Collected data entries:
──────────

/-- The pair that a turn cut short holds when it has none yet: the last accepted, else the frame's default (R45). -/
def Scan.heldPair (c : Scan) (f : Frame) : Nat × Nat := c.lastPair.getD (f.black, f.white)

/-- The Scan Unit once the INDEX has cut short the line `l` of the frame `f` (R41, R45). -/
def Scan.cutAt (f : Frame) (l : LineInProgress) (c : Scan) : Scan :=
  { c with
    pair := some (c.pair.getD (c.heldPair f))
    holds := if c.pair = none then min (c.holds + 1) 65535 else c.holds
    header :=
      { c.header with
        overrun := true
        black := if c.pair = none then (c.heldPair f).1 else c.header.black
        white := if c.pair = none then (c.heldPair f).2 else c.header.white
        heldRefs := c.header.heldRefs || decide (c.pair = none) }
    overruns := min (c.overruns + (240 * f.k - l.positions)) 65535
    line := some { l with sampled := true }
    fifo := c.fifo.map fun e => { e with closed := true }
    nextLine := c.nextLine + 1 }

/-- The Scan Unit takes an INDEX: `x` of `u` (R34, R39, R41). -/
structure State.ScanIndexed (u x : State) : Prop where
  cut : ∀ l f, u.scan.state = .scanning → u.scan.line = some l → u.scan.frames[u.scan.current]? = some f →
    l.sampled = false → State.TurnScanned { u with scan := u.scan.cutAt f l } x
  turn : u.scan.state = .scanning →
    (∀ l, u.scan.line = some l → l.sampled = true ∨ u.scan.frames[u.scan.current]? = none) → u.TurnScanned x
  next : u.scan.state = .frameDone → u.scan.arrivalNoted = true → u.carriage.state = .atFrame →
    u.scan.current + 1 < u.scan.frames.length → u.FrameBegun (u.scan.current + 1) x
  waits : u.scan.state = .frameDone →
    u.scan.arrivalNoted = false ∨ u.carriage.state ≠ .atFrame ∨ u.scan.frames.length ≤ u.scan.current + 1 → x = u
  other : u.scan.state ≠ .scanning → u.scan.state ≠ .frameDone → x = u

/-- `u` once the Line Unit has closed the turn just ended (R63, R66, R67). -/
def State.turnClosed (u : State) : State :=
  { u with
    record :=
      if u.ring.picked.isSome = true ∧ u.ring.firstSend = true then
        { u.record with
          frames := u.record.frames.modify u.ring.sendFrame fun e => { e with firstSent := e.firstSent + 1 } }
      else u.record
    ring :=
      { u.ring with
        slots :=
          match u.ring.picked with
          | some n =>
            u.ring.slots.modify n fun e => { e with state := if u.ring.marked = true then .held else .sent }
          | none => u.ring.slots
        sendLine :=
          if u.ring.picked.isSome = true ∧ u.ring.firstSend = true then u.ring.sendLine + 1 else u.ring.sendLine
        picked := none
        firstSend := u.ring.firstSend && u.ring.picked.isNone
        marked := u.ring.marked && u.ring.picked.isNone
        buffer := [], fetch := 0 }
    gate :=
      { u.gate with
        port := prefetchDropped u.gate.port }
    line := { u.line with lastLevel := 255 } }

/-- `u` with a tone of half-period `h` requested (R53). -/
def State.toned (h : Nat) (u : State) : State :=
  { u with line := { u.line with carrier := u.line.carrier.toneRequest u.line.relay u.crystal h } }

/-- The drum is ready (01, Drum states). -/
def DrumState.turns (st : DrumState) : Prop := st = .inBand ∨ st = .bandWarning

/-- A slot is FILLED with a line of a frame (R64). -/
def RingSlot.holdsLine (frame line : Nat) (e : RingSlot) : Bool :=
  decide (e.state = .filled ∧ e.frame = frame ∧ e.line = line)

/-- `u` with slot n sent from its first word on (R64, R66, R90). -/
def State.slotSent (n : Nat) (first : Bool) (u : State) : State :=
  { u with
    ring :=
      { u.ring with
        slots := u.ring.slots.modify n fun e => { e with state := .sending }
        picked := some n, firstSend := first, marked := false
        repeatQueue := if first = true then u.ring.repeatQueue else u.ring.repeatQueue.tail
        buffer := [], fetch := 0 } }.toned u.line.hWhite

/-- A picture turn that ends no frame makes `x` of `u` (R64, R88, R90): a repeat, else the first send of the line at
the send position, else a gap; none of them with the drum not ready. -/
structure State.TurnSent (u x : State) : Prop where
  again : ∀ n rest, u.drum.state.turns → u.ring.repeatQueue = n :: rest → x = u.slotSent n false
  first : ∀ n, u.drum.state.turns → u.ring.repeatQueue = [] →
    u.ring.slots.findIdx? (RingSlot.holdsLine u.ring.sendFrame u.ring.sendLine) = some n → x = u.slotSent n true
  gap : u.drum.state.turns → u.ring.repeatQueue = [] →
    (∀ e ∈ u.ring.slots, e.holdsLine u.ring.sendFrame u.ring.sendLine = false) →
    x = { u with
      ring := { u.ring with gaps := min (u.ring.gaps + 1) 65535 }
      record := { u.record with gaps := min (u.record.gaps + 1) 65535 } }.toned u.line.hWhite
  notReady : ¬ u.drum.state.turns → State.AttemptOver u .drumFault .drumNotReady true x

/-- `u` once the sending of the send position's frame has ended with `d` (R71, R72). -/
def State.frameSent (d : FrameDone) (u : State) : State :=
  { u with
    record :=
      { u.record with
        frames := u.record.frames.modify u.ring.sendFrame fun e =>
          { e with
            short := ((u.line.frames[u.ring.sendFrame]?.map fun f => f.count).getD 0) - e.firstSent
            sig := u.line.sendSig, ended := true
            check := if d.sig = u.line.sendSig then .isMatch else .mismatch } } }

/-- A separator turn makes `x` of `u`: white, or the attempt's end with the drum not ready (R88, R92); `begins` says
that the INDEX begins SEPARATOR. -/
structure State.WhiteTurn (begins : Bool) (u x : State) : Prop where
  sent : u.drum.state.turns → x =
    { u with
      line := { u.line with turnCount := if begins = true then u.line.turnCount else u.line.turnCount + 1 } }.toned
        u.line.hWhite
  notReady : ¬ u.drum.state.turns → State.AttemptOver u .drumFault .drumNotReady true x

/-- The ring is asked about the send position's frame, which makes `x` of `u` (R65, R92): EMPTY ends that frame and
asks about the next; READY begins the picture after two separator turns. -/
inductive State.Asked (begins : Bool) : State → State → Prop
  | ready (u x : State) : (∃ e ∈ u.ring.slots, e.holdsLine u.ring.sendFrame 0 = true) → 2 ≤ u.line.turnCount →
      u.drum.state.turns → State.TurnSent { u with line := { u.line with state := .picture, sendSig := 1 } } x →
      State.Asked begins u x
  | late (u x : State) : (∃ e ∈ u.ring.slots, e.holdsLine u.ring.sendFrame 0 = true) → 2 ≤ u.line.turnCount →
      ¬ u.drum.state.turns → State.AttemptOver u .drumFault .drumNotReady true x → State.Asked begins u x
  | soon (u x : State) : (∃ e ∈ u.ring.slots, e.holdsLine u.ring.sendFrame 0 = true) → u.line.turnCount < 2 →
      State.WhiteTurn begins u x → State.Asked begins u x
  | notYet (u x : State) : (∀ e ∈ u.ring.slots, e.holdsLine u.ring.sendFrame 0 = false) →
      (∀ d, u.ring.frameDone.find? (fun e => decide (e.frame = u.ring.sendFrame)) = some d → d.linesScanned ≠ 0) →
      State.WhiteTurn begins u x → State.Asked begins u x
  | emptyLast (u x : State) (d : FrameDone) : (∀ e ∈ u.ring.slots, e.holdsLine u.ring.sendFrame 0 = false) →
      u.ring.frameDone.find? (fun e => decide (e.frame = u.ring.sendFrame)) = some d → d.linesScanned = 0 →
      u.line.frames.length ≤ u.ring.sendFrame + 1 →
      State.AttemptOver (State.frameSent d { u with line := { u.line with sendSig := 1 } }) .sent .none true x →
      State.Asked begins u x
  | empty (u x : State) (d : FrameDone) : (∀ e ∈ u.ring.slots, e.holdsLine u.ring.sendFrame 0 = false) →
      u.ring.frameDone.find? (fun e => decide (e.frame = u.ring.sendFrame)) = some d → d.linesScanned = 0 →
      u.ring.sendFrame + 1 < u.line.frames.length →
      State.Asked begins
        { State.frameSent d { u with line := { u.line with sendSig := 1 } } with
          ring := { u.ring with sendFrame := u.ring.sendFrame + 1, sendLine := 0 } } x →
      State.Asked begins u x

──────────

What this task involves:
Every line with "getD" in it should be copied from the entries above.

Reply:
def Scan.heldPair (c : Scan) (f : Frame) : Nat × Nat := c.lastPair.getD (f.black, f.white)
    pair := some (c.pair.getD (c.heldPair f))
            short := ((u.line.frames[u.ring.sendFrame]?.map fun f => f.count).getD 0) - e.firstSent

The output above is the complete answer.